• Work to be completed:
Copy the records out again in full, keeping them identical.

• Saved data entries:
+ + + + +
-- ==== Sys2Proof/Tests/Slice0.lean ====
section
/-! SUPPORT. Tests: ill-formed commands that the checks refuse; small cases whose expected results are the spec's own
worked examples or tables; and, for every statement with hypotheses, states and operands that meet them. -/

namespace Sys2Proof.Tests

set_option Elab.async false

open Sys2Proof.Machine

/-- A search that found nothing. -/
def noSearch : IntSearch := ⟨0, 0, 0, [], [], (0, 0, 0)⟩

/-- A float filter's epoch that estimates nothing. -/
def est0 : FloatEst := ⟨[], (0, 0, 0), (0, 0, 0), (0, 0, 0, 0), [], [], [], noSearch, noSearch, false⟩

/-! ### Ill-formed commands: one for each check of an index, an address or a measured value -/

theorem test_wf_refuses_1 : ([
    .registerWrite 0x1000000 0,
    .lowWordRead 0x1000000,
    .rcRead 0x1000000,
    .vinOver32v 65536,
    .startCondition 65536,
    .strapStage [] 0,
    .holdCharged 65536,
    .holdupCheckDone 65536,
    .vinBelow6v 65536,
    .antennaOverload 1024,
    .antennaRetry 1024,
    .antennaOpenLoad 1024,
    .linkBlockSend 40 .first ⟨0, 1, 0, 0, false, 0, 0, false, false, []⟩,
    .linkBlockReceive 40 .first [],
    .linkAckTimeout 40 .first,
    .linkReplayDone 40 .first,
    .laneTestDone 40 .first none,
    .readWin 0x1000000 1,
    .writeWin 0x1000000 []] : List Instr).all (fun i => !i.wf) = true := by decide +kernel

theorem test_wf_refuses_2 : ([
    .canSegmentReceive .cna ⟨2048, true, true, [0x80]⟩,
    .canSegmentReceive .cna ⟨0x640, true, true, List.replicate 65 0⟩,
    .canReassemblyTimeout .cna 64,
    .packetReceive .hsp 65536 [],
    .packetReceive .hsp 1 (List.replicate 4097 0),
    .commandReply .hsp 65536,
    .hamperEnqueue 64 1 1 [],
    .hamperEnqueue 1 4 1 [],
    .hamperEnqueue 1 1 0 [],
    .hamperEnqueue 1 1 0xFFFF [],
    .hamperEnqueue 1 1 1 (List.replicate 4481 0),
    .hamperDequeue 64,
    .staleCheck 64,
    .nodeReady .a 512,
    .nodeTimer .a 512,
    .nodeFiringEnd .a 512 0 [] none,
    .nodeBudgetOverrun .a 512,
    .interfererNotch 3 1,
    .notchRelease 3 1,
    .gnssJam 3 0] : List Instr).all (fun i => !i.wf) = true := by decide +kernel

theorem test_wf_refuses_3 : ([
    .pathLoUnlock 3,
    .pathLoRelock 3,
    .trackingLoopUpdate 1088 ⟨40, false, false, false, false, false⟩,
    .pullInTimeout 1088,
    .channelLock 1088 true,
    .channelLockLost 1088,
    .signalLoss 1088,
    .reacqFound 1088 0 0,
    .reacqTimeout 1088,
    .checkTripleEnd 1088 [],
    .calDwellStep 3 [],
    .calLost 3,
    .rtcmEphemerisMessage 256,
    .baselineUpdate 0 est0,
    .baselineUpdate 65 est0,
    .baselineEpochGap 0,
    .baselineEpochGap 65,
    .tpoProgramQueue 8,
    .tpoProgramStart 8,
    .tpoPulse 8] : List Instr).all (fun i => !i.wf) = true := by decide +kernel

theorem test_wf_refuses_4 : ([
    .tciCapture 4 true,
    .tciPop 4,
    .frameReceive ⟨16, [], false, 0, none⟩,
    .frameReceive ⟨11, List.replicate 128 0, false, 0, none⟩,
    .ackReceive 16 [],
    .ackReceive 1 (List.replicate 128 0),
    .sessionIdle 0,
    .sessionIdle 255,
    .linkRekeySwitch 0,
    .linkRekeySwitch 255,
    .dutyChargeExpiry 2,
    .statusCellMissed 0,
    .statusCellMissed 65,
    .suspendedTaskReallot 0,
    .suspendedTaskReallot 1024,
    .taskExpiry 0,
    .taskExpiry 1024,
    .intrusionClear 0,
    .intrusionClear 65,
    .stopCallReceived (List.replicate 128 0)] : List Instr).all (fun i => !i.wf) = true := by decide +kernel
+ + + + +
• Answer space:
-- ==== Sys2Proof/Tests/Slice0.lean ====
section
/-! SUPPORT. Tests: ill-formed commands that the checks refuse; small cases whose expected results are the spec's own
worked examples or tables; and, for every statement with hypotheses, states and operands that meet them. -/

namespace Sys2Proof.Tests

set_option Elab.async false

open Sys2Proof.Machine

/-- A search that found nothing. -/
def noSearch : IntSearch := ⟨0, 0, 0, [], [], (0, 0, 0)⟩

/-- A float filter's epoch that estimates nothing. -/
def est0 : FloatEst := ⟨[], (0, 0, 0), (0, 0, 0), (0, 0, 0, 0), [], [], [], noSearch, noSearch, false⟩

/-! ### Ill-formed commands: one for each check of an index, an address or a measured value -/

theorem test_wf_refuses_1 : ([
    .registerWrite 0x1000000 0,
    .lowWordRead 0x1000000,
    .rcRead 0x1000000,
    .vinOver32v 65536,
    .startCondition 65536,
    .strapStage [] 0,
    .holdCharged 65536,
    .holdupCheckDone 65536,
    .vinBelow6v 65536,
    .antennaOverload 1024,
    .antennaRetry 1024,
    .antennaOpenLoad 1024,
    .linkBlockSend 40 .first ⟨0, 1, 0, 0, false, 0, 0, false, false, []⟩,
    .linkBlockReceive 40 .first [],
    .linkAckTimeout 40 .first,
    .linkReplayDone 40 .first,
    .laneTestDone 40 .first none,
    .readWin 0x1000000 1,
    .writeWin 0x1000000 []] : List Instr).all (fun i => !i.wf) = true := by decide +kernel

theorem test_wf_refuses_2 : ([
    .canSegmentReceive .cna ⟨2048, true, true, [0x80]⟩,
    .canSegmentReceive .cna ⟨0x640, true, true, List.replicate 65 0⟩,
    .canReassemblyTimeout .cna 64,
    .packetReceive .hsp 65536 [],
    .packetReceive .hsp 1 (List.replicate 4097 0),
    .commandReply .hsp 65536,
    .hamperEnqueue 64 1 1 [],
    .hamperEnqueue 1 4 1 [],
    .hamperEnqueue 1 1 0 [],
    .hamperEnqueue 1 1 0xFFFF [],
    .hamperEnqueue 1 1 1 (List.replicate 4481 0),
    .hamperDequeue 64,
    .staleCheck 64,
    .nodeReady .a 512,
    .nodeTimer .a 512,
    .nodeFiringEnd .a 512 0 [] none,
    .nodeBudgetOverrun .a 512,
    .interfererNotch 3 1,
    .notchRelease 3 1,
    .gnssJam 3 0] : List Instr).all (fun i => !i.wf) = true := by decide +kernel

theorem test_wf_refuses_3 : ([
    .pathLoUnlock 3,
    .pathLoRelock 3,
    .trackingLoopUpdate 1088 ⟨40, false, false, false, false, false⟩,
    .pullInTimeout 1088,
    .channelLock 1088 true,
    .channelLockLost 1088,
    .signalLoss 1088,
    .reacqFound 1088 0 0,
    .reacqTimeout 1088,
    .checkTripleEnd 1088 [],
    .calDwellStep 3 [],
    .calLost 3,
    .rtcmEphemerisMessage 256,
    .baselineUpdate 0 est0,
    .baselineUpdate 65 est0,
    .baselineEpochGap 0,
    .baselineEpochGap 65,
    .tpoProgramQueue 8,
    .tpoProgramStart 8,
    .tpoPulse 8] : List Instr).all (fun i => !i.wf) = true := by decide +kernel

theorem test_wf_refuses_4 : ([
    .tciCapture 4 true,
    .tciPop 4,
    .frameReceive ⟨16, [], false, 0, none⟩,
    .frameReceive ⟨11, List.replicate 128 0, false, 0, none⟩,
    .ackReceive 16 [],
    .ackReceive 1 (List.replicate 128 0),
    .sessionIdle 0,
    .sessionIdle 255,
    .linkRekeySwitch 0,
    .linkRekeySwitch 255,
    .dutyChargeExpiry 2,
    .statusCellMissed 0,
    .statusCellMissed 65,
    .suspendedTaskReallot 0,
    .suspendedTaskReallot 1024,
    .taskExpiry 0,
    .taskExpiry 1024,
    .intrusionClear 0,
    .intrusionClear 65,
    .stopCallReceived (List.replicate 128 0)] : List Instr).all (fun i => !i.wf) = true := by decide +kernel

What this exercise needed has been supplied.